* **Task instructions**
Every line of the data below that holds the string "Option" needs to be reported.
BEGIN Given entries
/-- The reference decodes what the reference encodes (44_decode.md R195). -/
theorem decodeBytes_encodeBytes {cap : Nat} {d : List Byte} (hlen : d.length < 2 ^ 32) (hcap : d.length ≤ cap) :
    decodeBytes cap (encodeBytes d) = .ok d := by
  by_cases hd : d = []
  · rw [hd, encodeBytes_nil]
    rfl
  obtain ⟨t, ht, hvals, hsize, -⟩ := exists_huffmanTree hd
  have hbits := unpack_encodeBytes d
  rw [encodeBits_eq ht, List.append_assoc, List.append_assoc, ← toNat_length hlen] at hbits
  rw [decodeBytes_tree cap hbits (ofNat_length_ne_zero hlen hd) (treeSectionIsSelfDelimiting t _ hsize),
    toNat_length hlen, decodeSymbols_payloadBits hvals (by omega)]

/-- The bits of a stream cut after LEN and before its last byte. -/
theorem unpack_take_encodeBytes {d : List Byte} {t : ByteTree} {k : Nat} (ht : huffmanTree d = some t)
    (hlen : d.length < 2 ^ 32) (h4 : 4 ≤ k) (hk : 8 * k ≤ (encodeBits d).length) :
    unpack ((encodeBytes d).take k) =
      bitsOf 32 (BitVec.ofNat 32 d.length).toNat ++ (t.ser ++ payloadBits t d).take (8 * k - 32) := by
  rw [unpack_take, unpack_encodeBytes, List.take_append_of_le_length hk, encodeBits_eq ht, toNat_length hlen,
    List.take_append, length_bitsOf, List.take_of_length_le (by rw [length_bitsOf]; omega)]

/-- Settles O54: a cut leaves the sections before it whole and the one it falls into short. -/
theorem truncationIsDetected : Obligations.TruncationIsDetected := by
  unfold Obligations.TruncationIsDetected
  refine ⟨fun cap k hk => decodeBytes_short cap ?_, fun d cap k hd hlen hcap => ?_⟩
  · rw [length_unpack, List.length_take]
    omega
  obtain ⟨t, ht, hvals, hsize, hser⟩ := exists_huffmanTree hd
  have hn := ofNat_length_ne_zero hlen hd
  have htotal : (encodeBits d).length = 32 + (t.ser.length + (payloadBits t d).length) := by
    rw [encodeBits_eq ht, List.length_append, length_bitsOf, List.length_append]
  have hbytes := length_encodeBytes d
  rw [← hser]
  refine ⟨fun hk => ?_, fun hk hklen => ?_⟩
  · by_cases h4 : 4 ≤ k
    · have hbits := unpack_take_encodeBytes ht hlen h4 (by omega)
      rw [List.take_append_of_le_length (by omega)] at hbits
      exact decodeBytes_noTree cap hbits hn
        (readTreeSection_eq_none hsize (List.take_append_drop ..) (by rw [ne_eq, List.drop_eq_nil_iff]; omega))
    · refine decodeBytes_short cap ?_
      rw [length_unpack, List.length_take]
      omega
  · have hbits := unpack_take_encodeBytes ht hlen (k := k) (by omega) (by omega)
    rw [List.take_append, List.take_of_length_le (l := t.ser) (by omega)] at hbits
    rw [decodeBytes_tree cap hbits hn (treeSectionIsSelfDelimiting t _ hsize), toNat_length hlen]
    exact decodeSymbols_truncated hvals (by omega) (List.take_append_drop ..)
      (by rw [ne_eq, List.drop_eq_nil_iff]; omega)

end Sys2Proof.Machine.Reference
end

section
/-! PROOFS. WALK (44_decode.md R186, R187, R190): it takes one code of the tree below ROOT from the bits ahead, or finds
their end (O36). -/

namespace Sys2Proof.Machine

open OpResult

/-- From `s` to `t` one code has been read: the bits `rest` are left and RBITS has advanced by those taken. -/
structure CodeRead (s t : State) (rest : Bits) : Prop where
  frame : WalkOnly s t
  ahead : t.bitsAhead = rest
  rbits : t.reader.rbits + rest.length = s.reader.rbits + s.bitsAhead.length

/-- The operation reads from `s` the code that a tree finds in the bits ahead, or none where they end first. -/
def OpResult.ReadsCode (x : OpResult Byte) (s : State) : Option (Byte × Bits) → Prop
  | some (v, rest) => ∃ t, x = .ok v t ∧ CodeRead s t rest
  | none => ∃ t, x = .raised .truncatedPayload t

/-- A bit taken before the rest of a code belongs to it, and where CUR stands does not matter. -/
theorem OpResult.ReadsCode.of_readBit {x : OpResult Byte} {s : State} {r : Reader} {b : Bool} {bs : Bits}
    {o : Option (Byte × Bits)} {i : NodeId} (hs : s.bitsAhead = b :: bs)
    (ha : State.bitsAhead { s with reader := r } = bs) (hr : r.rbits = s.reader.rbits + 1)
    (h : x.ReadsCode (setCur i { s with reader := r }) o) : x.ReadsCode s o := by
  cases o with
  | none => exact h
  | some p =>
    obtain ⟨t, e, ht⟩ := h
    refine ⟨t, e, WalkOnly.trans (t := setCur i { s with reader := r }) rfl ht.frame, ht.ahead, ?_⟩
    have hbits : t.reader.rbits + p.2.length = r.rbits + (State.bitsAhead { s with reader := r }).length := ht.rbits
    rw [hbits, ha, hr, hs, List.length_cons]
    omega

/-- The node a bit leads to, `0` left and `1` right. -/
def Arena.child (a : Arena) (i : NodeId) (b : Bool) : NodeId := if b then a.node[i].right else a.node[i].left

/-- The loop of WALK at an internal node, the next bit being read. -/
theorem walkLoop_node {rounds : Nat} {s : State} {r : Reader} {b : Bool}
    (hleaf : ¬ s.arena.node[s.decoder.cur].leaf = true) (e : readBit s = .ok (some b) { s with reader := r }) :
    walkLoop (rounds + 1) s = walkLoop rounds (setCur (s.arena.child s.decoder.cur b) { s with reader := r }) := by
  rw [walkLoop, if_neg hleaf, e, ok_bind]
  rfl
END Given entries
* **Answer for the task**
def OpResult.ReadsCode (x : OpResult Byte) (s : State) : Option (Byte × Bits) → Prop
    {o : Option (Byte × Bits)} {i : NodeId} (hs : s.bitsAhead = b :: bs)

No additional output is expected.